┌────────
-- ==== Sys2Proof/Certificates/Slice0/Obligations.lean ====
section
/-!
DEFINITION. The statements of this model, each of them about every state and every operand that meets its
hypotheses. `Does c s m`: the command c completes on s and leaves the module as m. `Answers c s op tag st p m`:
it completes with the module m and prepares the reply with this opcode, tag, status and payload.
`Serves s op`: the port serves a command of this opcode in this frame.
-/

open Sys2Proof Sys2Proof.Machine

/-- A step runs the command at the front of the queue, and idles without one.
For every command c and state s, the step of s with c at the front of its queue is exec of c on s with the
queue's rest. (The queue of waiting commands is the model's own, notes/assumptions/1.md.) With no command
waiting a step changes nothing: time passes by FRAME_TICK alone (the model's choice, notes/assumptions/1.md). -/
def Obligations.StepRunsFrontOfQueue : Prop :=
  (∀ (s : State) (c : Instr) (rest : List Instr),
     s.pending = c :: rest → step s = exec c { s with pending := rest })
  ∧ (∀ s : State, s.pending = [] → step s = .next s)

/-- No command touches the queue, and only FRAME_TICK renews the view that reads are served from.
Whatever command runs, when it answers a next state the queue is as it was; the view that reads are served
from (the state at the end of the frame before) is as it was too, unless the command is FRAME_TICK, after
which it is either as it was or the module at the end of the frame before with that frame's outputs delivered,
showing the cabinet's values where they have just come into force. -/
def Obligations.QueueAndViewKept : Prop :=
  ∀ (c : Instr) (s t : State), exec c s = .next t →
    t.pending = s.pending ∧ (t.shown = s.shown ∨ ((∃ inp, c = .frameTick inp) ∧ t.shown = s.now.deliver.refreshed t.now))

/-- Every command completes on every state, SCRUB of an absent word apart.
On every state and for every operand exec answers a next state, except SCRUB of an address that is not a word
of the 4 MiB MRAM, which ends in the fault noSuchAddress; nothing is refused. -/
def Obligations.OnlyScrubStops : Prop :=
  ∀ (c : Instr) (s : State),
    (∃ t, exec c s = .next t) ∨
    (∃ addr flips, c = .scrub addr flips ∧ (0x400000 ≤ addr ∨ addr % 8 ≠ 0) ∧ exec c s = .fault .noSuchAddress)

/-- The state at reset, and the canonical form of its MRAM.
At reset no command waits, the module is unpowered and waits for VIN good, no frame has been run, no fault is
in force, nothing is listed in the MRAM, the event queue is empty and no reply is held; the view that reads
are served from is that same module. (Reset values that the manual does not give are the model's,
notes/assumptions/2.md.) The invariant of the MRAM (rising addresses inside 4 MiB, no cell equal to the blank
byte, which is the model's choice of notes/assumptions/4.md) holds of the reset state. -/
def Obligations.ResetIsUnpowered : Prop :=
  (State.reset.pending = [] ∧ State.reset.shown = State.reset.now
     ∧ State.reset.now.power.on = false ∧ State.reset.now.start.waiting = true ∧ State.reset.now.start.ready = false
     ∧ State.reset.now.time.frame = 0 ∧ State.reset.now.time.running = false
     ∧ State.reset.now.faults = [] ∧ State.reset.now.mram = []
     ∧ State.reset.now.host.queue = [] ∧ State.reset.now.host.held = none
     ∧ State.reset.now.host.serving = false)
  ∧ (State.reset.Inv)

/-- Every step keeps the MRAM in its canonical form.
For every state whose MRAM, and the MRAM of the view that reads are served from, is in canonical form (rising
addresses inside 4 MiB, no listed cell equal to the blank byte), and whatever command is at the front of its
queue, a step that answers a next state keeps that form. Equal memories are therefore equal data after any
run. -/
def Obligations.StepKeepsInvariant : Prop :=
  ∀ s t : State, s.Inv → step s = .next t → t.Inv

/-- An MRAM byte reads as last written, and every other byte as before.
For a canonical memory and bytes written inside the 4 MiB of the MRAM, each of their addresses reads the byte
written to it and every other address reads as before the write; the canonical form holds after it. -/
def Obligations.MramReadAfterWrite : Prop :=
  ∀ (l : List (Nat × BitVec 8)) (a : Nat) (bs : List Nat), Memory.wf l = true → a + bs.length ≤ 0x400000 →
    Memory.wf (Memory.writeBytes l a bs) = true ∧
    ∀ x, Memory.read (Memory.writeBytes l a bs) x
      = if a ≤ x ∧ x < a + bs.length then BitVec.ofNat 8 (bs.getD (x - a) 0) else Memory.read l x

/-- A record written is read back with its payload and sequence number.
On a canonical MRAM, a record of 52 payload bytes written inside it (mark cleared, then bytes 0 to 59, then
the mark 0xC3A5_5A3C, each CRC over address, payload and sequence number) reads back with that payload and
sequence number, and every byte outside its 64 reads as before. CRC-32C values fit 32 bits. -/
def Obligations.RecordRoundTrip : Prop :=
  ∀ (m : Mach) (a seq : Nat) (p : List Nat), Memory.wf m.mram = true → a + 64 ≤ 0x400000 →
    p.length = 52 → (∀ b ∈ p, b < 256) → seq < 2 ^ 32 →
    (m.writeRecord a p seq).readRecord a = some (p, seq) ∧
    ∀ x, (x < a ∨ a + 64 ≤ x) → Memory.read (m.writeRecord a p seq).mram x = Memory.read m.mram x

/-- Frame count, boot count, rollback counter and credentials change only by their own commands.
The frame count (unwrapped) is left as it is by every command other than FRAME_TICK, RESET_N,
RESTART_AFTER_SAVE, and the loss of supply in CONVERTERS_OFF and STATE_SAVE_COMPLETE; FRAME_TICK leaves it or
advances it by one. The boot count is left as it is by every command other than the three that begin a start
of the module (VIN_GOOD, RESET_N_RELEASE, RESTART_AFTER_SAVE); those leave it or advance it by one, modulo
2^32. The rollback counter of the secure element is left as it is by every command other than
STARTUP_STEP_COMPLETE (READY) and BOOT_VERIFIED (the end of an installation), and those never lower it. The
credential records of the four slots are left as they are by every command other than PASSWORD_WRITTEN and the
commands through which step 4 of start-up reads the state blocks (STARTUP_STEP_COMPLETE, FRAME_TICK and
COMMIT_COMPLETE, by which start-up resumes). -/
def Obligations.CountersChangeOnlyByTheirEvents : Prop :=
  (∀ (c : Instr) (s t : State), exec c s = .next t →
     t.now.time.frame = s.now.time.frame
     ∨ (∃ inp, c = .frameTick inp ∧ t.now.time.frame = s.now.time.frame + 1)
     ∨ (∃ us, c = .resetN us) ∨ (∃ v ms, c = .restartAfterSave v ms)
     ∨ (∃ v, c = .convertersOff v) ∨ (∃ us, c = .stateSaveComplete us))
  ∧ (∀ (c : Instr) (s t : State), exec c s = .next t →
     t.now.sec.boots = s.now.sec.boots
     ∨ ((∃ v ms, c = .vinGood v ms) ∨ c = .resetNRelease ∨ (∃ v ms, c = .restartAfterSave v ms))
       ∧ t.now.sec.boots = (s.now.sec.boots + 1) % 2 ^ 32)
  ∧ (∀ (c : Instr) (s t : State), exec c s = .next t →
     t.now.sec.rollback = s.now.sec.rollback
     ∨ (c = .startupStepComplete ∨ ∃ tg cores, c = .bootVerified tg cores) ∧ s.now.sec.rollback ≤ t.now.sec.rollback)
  ∧ (∀ (c : Instr) (s t : State), exec c s = .next t →
     t.now.cab.creds = s.now.cab.creds ∨ (∃ a, c = .passwordWritten a)
     ∨ c = .startupStepComplete ∨ c = .commitComplete ∨ (∃ inp, c = .frameTick inp))

/-- Raising a fault holds it in force, and ending it ends it alone.
Raising a fault that is not in force puts it in force with its class at this frame, keeps every fault that was
in force, posts a FAULT event with its class, unit, code and first context, and makes the reaction class at
least its own; it changes nothing outside the faults, the unit cells, the scheduler, the motion engine, the
host port, the recorder and the benches of the link. Raising one already in force changes nothing. Ending a
fault takes it out of force and leaves every other fault as it was, posting a FAULT_ENDED event where EVT_MASK
enables it; it changes nothing but the faults and the host port, and nothing at all when the fault is not in
force. -/
def Obligations.FaultsRaiseAndEnd : Prop :=
  (∀ (m : Mach) (unit code cls c1 c2 : Nat),
     (m.inForce unit code = true → m.raise unit code cls c1 c2 = m) ∧
     (m.inForce unit code = false →
       let n := m.raise unit code cls c1 c2
       (⟨unit, code, cls, m.time.frame, 0⟩ : FaultRec) ∈ n.faults
       ∧ (∀ f ∈ m.faults, f ∈ n.faults)
       ∧ (∃ e ∈ n.host.posted, e.kind = 1 ∧ e.detail = cls ∧ e.unit = unit ∧ e.code = code ∧ e.data = c1 % 2 ^ 32)
       ∧ max m.topClass (cls + 1) ≤ n.topClass
       ∧ changesOnly [.faults, .units, .sched, .eng, .host, .rcd, .link] m n))
  ∧ (∀ (m : Mach) (unit code : Nat),
     (m.inForce unit code = false → m.endFault unit code = m) ∧
     ((m.endFault unit code).inForce unit code = false)
     ∧ (∀ u c, (u ≠ unit ∨ c ≠ code) → (m.endFault unit code).inForce u c = m.inForce u c)
     ∧ changesOnly [.faults, .host] m (m.endFault unit code))

/-- Events are posted by kind, and a command prepares one reply with its flags.
Posting an event of kind FAULT, COMPLETED or OVERFLOW, or of a kind whose bit of EVT_MASK is set, appends an
entry with its kind, detail, unit, code, data and the low 32 bits of the timestamp to the events of this
frame; a kind that is not enabled posts nothing; nothing else changes. COMPLETED carries the final status, and
the opcode and tag of its command. The reply of a command carries its opcode, tag, status and payload with the
flags and the event count of the module as it then stands; it is prepared in this frame, HBSY is high, the
packet taken for service is done with, and HOST_PACKETS counts it where its status is 0x00 or 0x01; nothing
outside the host port changes. RFLAGS bit 0 is set while the reply before was lost, bit 1 while the event
queue holds an OVERFLOW entry, bit 2 before READY, and no higher bit is set by it. -/
def Obligations.EventsAndRepliesPrepared : Prop :=
  (∀ (m : Mach) (kind detail unit code data : Nat),
     ((kind = 1 ∨ kind = 3 ∨ kind = 0xC ∨ bit (m.nat pEVT_MASK) kind = true) →
       m.post kind detail unit code data
         = { m with host.posted := m.host.posted ++ [⟨0, kind, detail, unit, code, data % 2 ^ 32, m.ts % 2 ^ 32⟩] })
     ∧ (kind ≠ 1 → kind ≠ 3 → kind ≠ 0xC → bit (m.nat pEVT_MASK) kind = false → m.post kind detail unit code data = m)
     ∧ (∀ op tag status, m.completed op tag status unit data
         = { m with host.posted := m.host.posted ++ [⟨0, 3, status, unit, op + 256 * tag, data % 2 ^ 32, m.ts % 2 ^ 32⟩] }))
  ∧ (∀ (m : Mach) (op tag st : Nat) (p : List Nat),
     (m.reply op tag st p).host.prep = some ⟨op, tag, st, m.rflags, min 255 m.host.queue.length, p⟩
     ∧ (m.reply op tag st p).host.prepAt = m.time.frame ∧ (m.reply op tag st p).host.hbsy = true
     ∧ (m.reply op tag st p).host.taken = none
     ∧ (m.reply op tag st p).host.packets = (if st ≤ 1 then sat32 m.host.packets else m.host.packets)
     ∧ changesOnly [.host] m (m.reply op tag st p))
  ∧ (∀ m : Mach, bit m.rflags 0 = m.host.prevLost ∧ bit m.rflags 1 = m.host.queue.any (fun e => e.kind == 0xC)
     ∧ bit m.rflags 2 = !m.start.ready ∧ m.rflags < 8)

/-- An event entry is laid out in 16 bytes.
An entry whose fields fit their types is sent as 16 bytes: EVSEQ in bytes 0 and 1, KIND in byte 2, DETAIL in
byte 3, UNIT in bytes 4 and 5, CODE in bytes 6 and 7, DATA in bytes 8 to 11 and TIME in bytes 12 to 15, each
least significant byte first. TIME is the low 32 bits that posting stored, which is below 2^32. -/
def Obligations.EventEntryBytes : Prop :=
  ∀ e : EvtRec, e.seq < 2 ^ 16 → e.kind < 2 ^ 8 → e.detail < 2 ^ 8 → e.unit < 2 ^ 16 → e.code < 2 ^ 16
    → e.data < 2 ^ 32 → e.time < 2 ^ 32 →
    let b := evtBytes e
    b.length = 16 ∧ leAt b 0 2 = e.seq ∧ nth b 2 0 = e.kind ∧ nth b 3 0 = e.detail ∧ leAt b 4 2 = e.unit
    ∧ leAt b 6 2 = e.code ∧ leAt b 8 4 = e.data ∧ leAt b 12 4 = e.time ∧ ∀ x ∈ b, x < 256

/-- Every host command served is answered once, with its own opcode and tag.
In a frame that serves the port, a host command that is admitted completes and prepares exactly one reply,
which carries its opcode and tag; a WINDOW_READ whose first copy attempt fails is the exception, whose window
stays pending instead. -/
def Obligations.HostCommandAnswered : Prop :=
  ∀ (c : Instr) (s : State) (op tag : Nat), hostCommand c = some (op, tag) →
    s.now.serves? = true → s.now.admits op = true →
    ∃ t, exec c s = .next t ∧
      ((∃ st fl n p, t.now.host.prep = some ⟨op, tag, st, fl, n, p⟩) ∨ (op = 0x71 ∧ t.now.rcd.win.isSome = true))
      ∧ t.now.host.hbsy = true ∧ t.now.host.taken = none

/-- A host command outside service has no effect.
Outside a serving frame (the port not yet up, the module in PARK or in a state save, or a frame of ballast
hold) a host command changes nothing; in a serving frame before READY an opcode that is not served early is
answered 0x22 WRONG_MODE with an empty payload, and the command has no other effect. (A command's arrival is
the model's evidence, notes/assumptions/3.md.) -/
def Obligations.HostCommandOutsideService : Prop :=
  ∀ (c : Instr) (s : State) (op tag : Nat), hostCommand c = some (op, tag) →
    (s.now.serves? = false → exec c s = .next s) ∧
    (s.now.serves? = true → s.now.admits op = false → Answers c s op tag 0x22 [] s.now)

/-- A well-formed packet is judged as the command it carries.
A packet of an opcode of R460 with FLAGS zero, its tag, the length of its payload, the payload and its
CRC-32C, each field least significant byte first, is judged as that opcode, tag and payload, whatever filler
follows it, when the payload fits the layout of the opcode; where it does not, it is refused 0x11; with an
opcode that R460 does not hold 0x12, with FLAGS not zero 0x13. With a double-bit error in its buffer it is
refused 0x10. -/
def Obligations.PacketRoundTrip : Prop :=
  ∀ (op tag flags : Nat) (ecc : Ecc) (p f : List Nat), op < 256 → tag < 256 → flags < 256 → p.length ≤ 4096 → (∀ x ∈ p, x < 256) →
    (ecc = .double → judge ecc (hostPacket op tag flags p ++ f) = .refused op tag 0x10) ∧ (ecc ≠ .double →
    (flags = 0 → opcodeKnown op = true → layoutOk op p = true → judge ecc (hostPacket op tag flags p ++ f) = .packet op tag p)
    ∧ (flags = 0 → opcodeKnown op = true → layoutOk op p = false → judge ecc (hostPacket op tag flags p ++ f) = .refused op tag 0x11)
    ∧ (flags = 0 → opcodeKnown op = false → judge ecc (hostPacket op tag flags p ++ f) = .refused op tag 0x12)
    ∧ (flags ≠ 0 → judge ecc (hostPacket op tag flags p ++ f) = .refused op tag 0x13))
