theorem keeps_meterWrite (m : Mach) (cmd : Nat × Nat) (es : List SetEntry) :
    (Mach.meterWrite m cmd es).1.mram = m.mram
    ∧ (Mach.meterWrite m cmd es).1.time.frame = m.time.frame
    ∧ (Mach.meterWrite m cmd es).1.sec.rollback = m.sec.rollback
    ∧ (Mach.meterWrite m cmd es).1.sec.boots = m.sec.boots
    ∧ (Mach.meterWrite m cmd es).1.cab.creds = m.cab.creds := by
  unfold Mach.meterWrite; try dsimp only
  simp only [↓keeps_meterDefer, ↓keeps_refuse, ↓ite_mram, ↓ite_time_frame, ↓ite_sec_rollback, ↓ite_sec_boots, ↓ite_cab_creds, ↓ite_fst, ite_self, implies_true, and_self]

theorem keeps_energyRead (m : Mach) (shown : Mach) :
    (Mach.energyRead m shown).1.mram = m.mram
    ∧ (Mach.energyRead m shown).1.time.frame = m.time.frame
    ∧ (Mach.energyRead m shown).1.sec.rollback = m.sec.rollback
    ∧ (Mach.energyRead m shown).1.sec.boots = m.sec.boots
    ∧ (Mach.energyRead m shown).1.cab.creds = m.cab.creds := by
  unfold Mach.energyRead; try dsimp only
  simp only [↓keeps_endFault, ↓ite_mram, ↓ite_time_frame, ↓ite_sec_rollback, ↓ite_sec_boots, ↓ite_cab_creds, ↓ite_fst, ite_self, implies_true, and_self]

end Sys2Proof.Laws
end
└────────
**REQUIRED WORK:** Give back, word for word, only the lines above from the line holding "def Obligations.PacketRoundTrip : Prop" to the line holding "es).1.sec.rollback = m.sec.rollback", both included.

**ANSWER SPACE:**
def Obligations.PacketRoundTrip : Prop :=
  ∀ (op tag flags : Nat) (ecc : Ecc) (p f : List Nat), op < 256 → tag < 256 → flags < 256 → p.length ≤ 4096 → (∀ x ∈ p, x < 256) →
    (ecc = .double → judge ecc (hostPacket op tag flags p ++ f) = .refused op tag 0x10) ∧ (ecc ≠ .double →
    (flags = 0 → opcodeKnown op = true → layoutOk op p = true → judge ecc (hostPacket op tag flags p ++ f) = .packet op tag p)
    ∧ (flags = 0 → opcodeKnown op = true → layoutOk op p = false → judge ecc (hostPacket op tag flags p ++ f) = .refused op tag 0x11)
    ∧ (flags = 0 → opcodeKnown op = false → judge ecc (hostPacket op tag flags p ++ f) = .refused op tag 0x12)
    ∧ (flags ≠ 0 → judge ecc (hostPacket op tag flags p ++ f) = .refused op tag 0x13))
theorem keeps_meterWrite (m : Mach) (cmd : Nat × Nat) (es : List SetEntry) :
    (Mach.meterWrite m cmd es).1.mram = m.mram
    ∧ (Mach.meterWrite m cmd es).1.time.frame = m.time.frame
    ∧ (Mach.meterWrite m cmd es).1.sec.rollback = m.sec.rollback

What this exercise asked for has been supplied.